AG: The Giant Metrewave Radio Telescope (GMRT) has been selected as a ‘Milestone’ facility by the IEEE. Tell us something about this project, the impact of this work, and the contributions made by your team.
YG : The GMRT is one of the largest and one of the most sensitive low frequency radio astronomy facilities in the world today. It consists of an array of 30 antennas of 45 m diameter each, spread out over a 30 km region about 80 km from Pune, with sophisticated electronics and computing for processing the data from all the antennas. It operates over a wide range of frequencies covering 110 MHz to 1450 MHz, with the capability of processing an instantaneous bandwidth of 400 MHz from each of the dual polarisation receivers from all the 30 antennas. The GMRT was conceived of and proposed in the late 1980s, built and made operational during the 1990s, and opened for use by the global astronomy community in 2002. At that time, it was one of the most powerful facilities at low frequencies, with several innovative features in its design and implementation. Over the years, it has been used by astronomers from all over the world (more than 40 countries) for a range of cutting edge science and discoveries that have significantly enhanced our knowledge and understanding about different aspects of our Universe. During 2012 to 2019, it went through a major upgrade of its capabilities, that has preserved, and even enhanced, its status as a leading facility in the world for low frequency radio astronomy studies of the Universe.
Both the original GMRT and the upgraded facility have been completely indigenous efforts – designed and executed entirely by the team at NCRA. Given this, and the significant impact that this facility has had on the global scale, it was quite appropriate that IEEE India supported the move to have the GMRT considered for the ‘Milestone’ status. I am extremely proud and pleased that we were able to convince the IEEE jury (after a fairly rigorous review process) about the suitability of the GMRT for this status – it is a great achievement for science and technology in India in the modern era, given that the only other such IEEE Milestones in India are ones that recognise the pioneering work of J.C. Bose (way back in 1895) to demonstrate for the first time, the ability to generate and receive radio waves and that of C.V. Raman (in 1928) for his Nobel prize winning discovery!
AG: Please share your other impactful work(s) with us and your current research work in the area of signal processing.
YG : I have been fortunate to have been associated with the GMRT and the NCRA since the very beginning. This has allowed me to make significant contributions to the building of the GMRT, as well as to use it for some exciting science. My major contributions to the making of the observatory have been in the area of signal processing : in the 1990s, I led the work on digital signal processing receiver (colloquially called ‘back-end receiver’) for the original GMRT; this was a hybrid design using ASICs and DSP chips to process data from the 30 antennas (coming at an aggregate rate of 2 Gsamples/sec) to implement a spectral correlator and a beamformer – this was the heart of the GMRT receiver system that processed the raw data and made it accessible by the astronomers in a volume and format that they could work with for extracting science results. Later, around 2005-2010, my team improved on the original back-end by converting it into a ‘software receiver’ that carried out all the real-time signal processing, after digitising the data at Nyquist rate, on a network of CPUs. Finally, when we upgraded the GMRT, we carried over the signal processing to GPU-based machines, to cater to a factor of 10 increase in the aggregate data rate (due to increase in the bandwith of the signals being processed).
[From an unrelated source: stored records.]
theorem witness_DeplodeDecodesItsFile :
    let s := accepted 0x21 literalFile 12 0 0
    Undisturbed s ∧ RegionsOk s ∧ bytesOf s.srcByte 0 4 = [0x49, 0x4D, 0x50, 0x21] ∧ sizeField s.srcByte 8 = 12
      ∧ 12 + 38 ≤ s.slen ∧ (∀ j, j < 12 → (s.srcByte (12 + 26 + j)).toNat ≤ 16) ∧ sizeField s.srcByte 4 = 12
      ∧ be32At s.srcByte (12 + 12) = BitVec.ofNat 32 12 ∧ s.srcByte (12 + 16) = 0 ∧ 12 ≤ s.dcap := by
  unfold Undisturbed RegionsOk
  decide

/-- V-DEP-11 and V-DEP-5; V-DEP-8; V-DEP-9's count of 17 as the first and as the last of the table; V-DEP-7. -/
theorem witness_DeplodeChecksInOrder :
    let s := accepted 0x21 literalFile 11 0 0
    let bad (j : Nat) := accepted 0x21 (literalFile.set (38 + j) 17) 12 0 0
    (Undisturbed s ∧ RegionsOk s ∧ (accepted 0x21 (literalFile.take 11) 12 0 0).slen < 12
        ∧ bytesOf (accepted 0x21 (literalFile.set 0 0) 12 0 0).srcByte 0 4 ≠ [0x49, 0x4D, 0x50, 0x21])
      ∧ (sizeField (accepted 0x21 (literalFile.set 11 11) 12 0 0).srcByte 8 < 12
        ∧ (accepted 0x21 (literalFile.take 49) 12 0 0).slen
            < sizeField (accepted 0x21 (literalFile.take 49) 12 0 0).srcByte 8 + 38)
      ∧ (12 ≤ sizeField s.srcByte 8 ∧ sizeField s.srcByte 8 + 38 ≤ s.slen)
      ∧ (16 < ((bad 0).srcByte (12 + 26 + 0)).toNat ∧ 16 < ((bad 11).srcByte (12 + 26 + 11)).toNat
        ∧ ∀ k, k < 11 → ((bad 11).srcByte (12 + 26 + k)).toNat ≤ 16)
      ∧ (∀ j, j < 12 → (s.srcByte (12 + 26 + j)).toNat ≤ 16) ∧ s.dcap < sizeField s.srcByte 4 := by
  unfold Undisturbed RegionsOk
  decide

theorem witness_DeplodeChecksInOrder_begin :
    let s := { accepted 0x21 literalFile 12 0 0 with inputs := [.engineBegin] }
    Beginning s .deplode [] ∧ RegionsOk s ∧ bytesOf s.srcByte 0 4 = [0x49, 0x4D, 0x50, 0x21]
      ∧ 12 ≤ sizeField s.srcByte 8 ∧ sizeField s.srcByte 8 + 38 ≤ s.slen
      ∧ (∀ j, j < 12 → (s.srcByte (sizeField s.srcByte 8 + 26 + j)).toNat ≤ 16) ∧ sizeField s.srcByte 4 ≤ s.dcap := by
  unfold Beginning RegionsOk
  decide

/-- Runs of 2: the declared size and the cursor at 0 meet the second byte together; the cursor alone does. Runs of
1 that leave one byte, and none, of the prepared buffer, the output then one byte short, and complete. -/
theorem witness_DeplodeChecksInOrder_runs :
    let w (prepared : List Byte) (size lit : Nat) : Dep := { depAt 0 prepared [] .run with size := size, lit := lit }
    let at_ (w : Dep) : Prop := EngineNext (runningDep w) ∧ Undisturbed (runningDep w) ∧ w.ready ∧ w.phase = .run
      ∧ w.out.length ≤ w.size
    (at_ (w [5] 1 2) ∧ 1 - 0 < 2 ∧ 1 - 0 ≤ (w [5] 1 2).cur)
      ∧ (at_ (w [5] 2 2) ∧ (w [5] 2 2).cur < 2 ∧ (w [5] 2 2).cur < 2 - 0)
      ∧ (at_ (w [6, 5] 2 1) ∧ (w [6, 5] 2 1).afterRun = some { w [6, 5] 2 1 with cur := 1, out := [5] })
      ∧ (at_ (w [5] 2 1) ∧ (w [5] 2 1).afterRun = some { w [5] 2 1 with cur := 0, out := [5] })
      ∧ at_ (w [5] 1 1) ∧ (w [5] 1 1).afterRun = some { w [5] 1 1 with cur := 0, out := [5] }
      ∧ (runningDep (w [5] 1 1)).validRegion (runningDep (w [5] 1 1)).dst (runningDep (w [5] 1 1)).dcap = true
      ∧ 1 ≤ (runningDep (w [5] 1 1)).dcap := by
  unfold EngineNext Undisturbed Dep.ready
  decide

/-- The errors that end a literal run and the loop, each at its position. -/
theorem test_deplode_run_errors :
    let run (size lit : Nat) := seen (step (runningDep { depAt 0 [5] [] .run with size := size, lit := lit }))
    run 1 2 = some (.dataIntegrity, 1, false, 0) ∧ run 2 2 = some (.format, 0, false, 0)
      ∧ run 2 1 = some (.dataIntegrity, 1, false, 0) ∧ run 1 1 = some (.none, 0, false, 1) := by
  decide

/-- A raw byte of 1, the least; of 0; and none left. -/
theorem witness_DeplodeSelectorLengthCodes :
    let w (p : List Byte) := depAt 0 p [] .selLen
    (runningDep (w [1])).work = .dep (w [1]) ∧ (w [1]).phase = .selLen ∧ Undisturbed (runningDep (w [1]))
      ∧ (w [1]).prepared[(w [1]).cur - 1]? = some 1 ∧ 0 < (w [1]).cur
      ∧ (w [0]).prepared[(w [0]).cur - 1]? = some 0 ∧ (w []).cur = 0 := by
  unfold Undisturbed
  decide

/-- The three codes with exactly their extra bits ahead, and one fewer. -/
theorem witness_DeplodeLiteralLengthCodes :
    let w (n : Nat) : Dep := { depAt 0 [] [] (.litLen 0 1) with bc := n }
    (runningDep (w 1)).work = .dep (w 1) ∧ (w 1).ready ∧ (w 1).phase = .litLen 0 1 ∧ Undisturbed (runningDep (w 1))
      ∧ 1 ≤ (w 1).bitsAhead.length ∧ (w 0).ready ∧ (w 0).bitsAhead.length < 1
      ∧ [2, 3, 3, 4][(0 : Fin 4).val]? = some 2 ∧ 2 ≤ (w 2).bitsAhead.length ∧ (w 1).bitsAhead.length < 2
      ∧ [6, 10, 10, 18][(0 : Fin 4).val]? = some 6 ∧ [4, 5, 7, 14][(0 : Fin 4).val]? = some 4
      ∧ 4 ≤ (w 4).bitsAhead.length ∧ (w 3).bitsAhead.length < 4 := by
  unfold Undisturbed Dep.ready
  decide

/-- The extra-bit counts of `depT` for selector 0. -/
def extraOf (g : Nat) : Nat := if g = 0 then 2 else if g = 1 then 4 else 8

/-- Group 0 of selector 0, bits 00: distance 1. One bit is too few; an output of 0 bytes is too short; a copy of one
byte fills the declared size, or passes it. The other groups' bases are 4 and 256. -/
theorem witness_DeplodeDistanceCodes :
    let w (n : Nat) (out : List Byte) (size : Nat) : Dep :=
      { depAt 0 [] out (.dist 0 1) with bc := n, size := size }
    ((runningDep (w 2 [7] 2)).work = .dep (w 2 [7] 2) ∧ (w 2 [7] 2).ready ∧ (w 2 [7] 2).phase = .dist 0 1
        ∧ Undisturbed (runningDep (w 2 [7] 2)) ∧ (w 2 [7] 2).table.length = 20)
      ∧ (∀ g b, (w 2 [7] 2).table[8 + 4 * g + (0 : Fin 4).val]? = some b → extraOf g = b.toNat)
      ∧ ((w 1 [7] 2).bitsAhead.length < 2 ∧ 2 ≤ (w 2 [7] 2).bitsAhead.length)
      ∧ ((w 2 [] 2).out.length < 0 + natOfBits ((w 2 [] 2).bitsAhead.take 2) + 1)
      ∧ (0 + natOfBits ((w 2 [7] 2).bitsAhead.take 2) + 1 ≤ (w 2 [7] 2).out.length
        ∧ (w 2 [7] 2).out.length + 1 ≤ (w 2 [7] 2).size)
      ∧ ((w 2 [7] 1).out.length ≤ (w 2 [7] 1).size ∧ (w 2 [7] 1).size < (w 2 [7] 1).out.length + 1)
      ∧ depT[2 * (0 : Fin 4).val]? = some 1 ∧ depT[2 * (0 : Fin 4).val + 1]? = some 0 := by
  refine ⟨?_, fun g b h => ?_, by decide, by decide, by decide, by decide, by decide, by decide⟩
  · unfold Undisturbed Dep.ready
    decide
  · match g with
    | 0 | 1 | 2 =>
      simp [depAt, depT] at h
      subst h
      decide
    | g + 3 =>
      have hlen : 8 + 4 * (g + 3) + 0 < 20 := (List.getElem?_eq_some_iff.1 h).1
      omega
Currently, my team at the GMRT is engaged in developing next generation algorithms for real-time filtering of the data to mitigate against the effects of unwanted radio noise signals from man made activities in the vicinity of the observatory, that are picked up very strongly by the GMRT antennas an receiver systems. We are also working on novel modes of signal processing of the astronomical data to enhance the quality of the images and results that we can get with the GMRT. These include use of some of the modern techniques related to big data, high performance computing and machine learning – all very exciting and intense stuff!
AG: During these COVID times, what have been the challenges faced by your team to keep a large facility like the GMRT functional? What about the impact on the research work in your institution? Do you have any suggestions for signal processing researchers?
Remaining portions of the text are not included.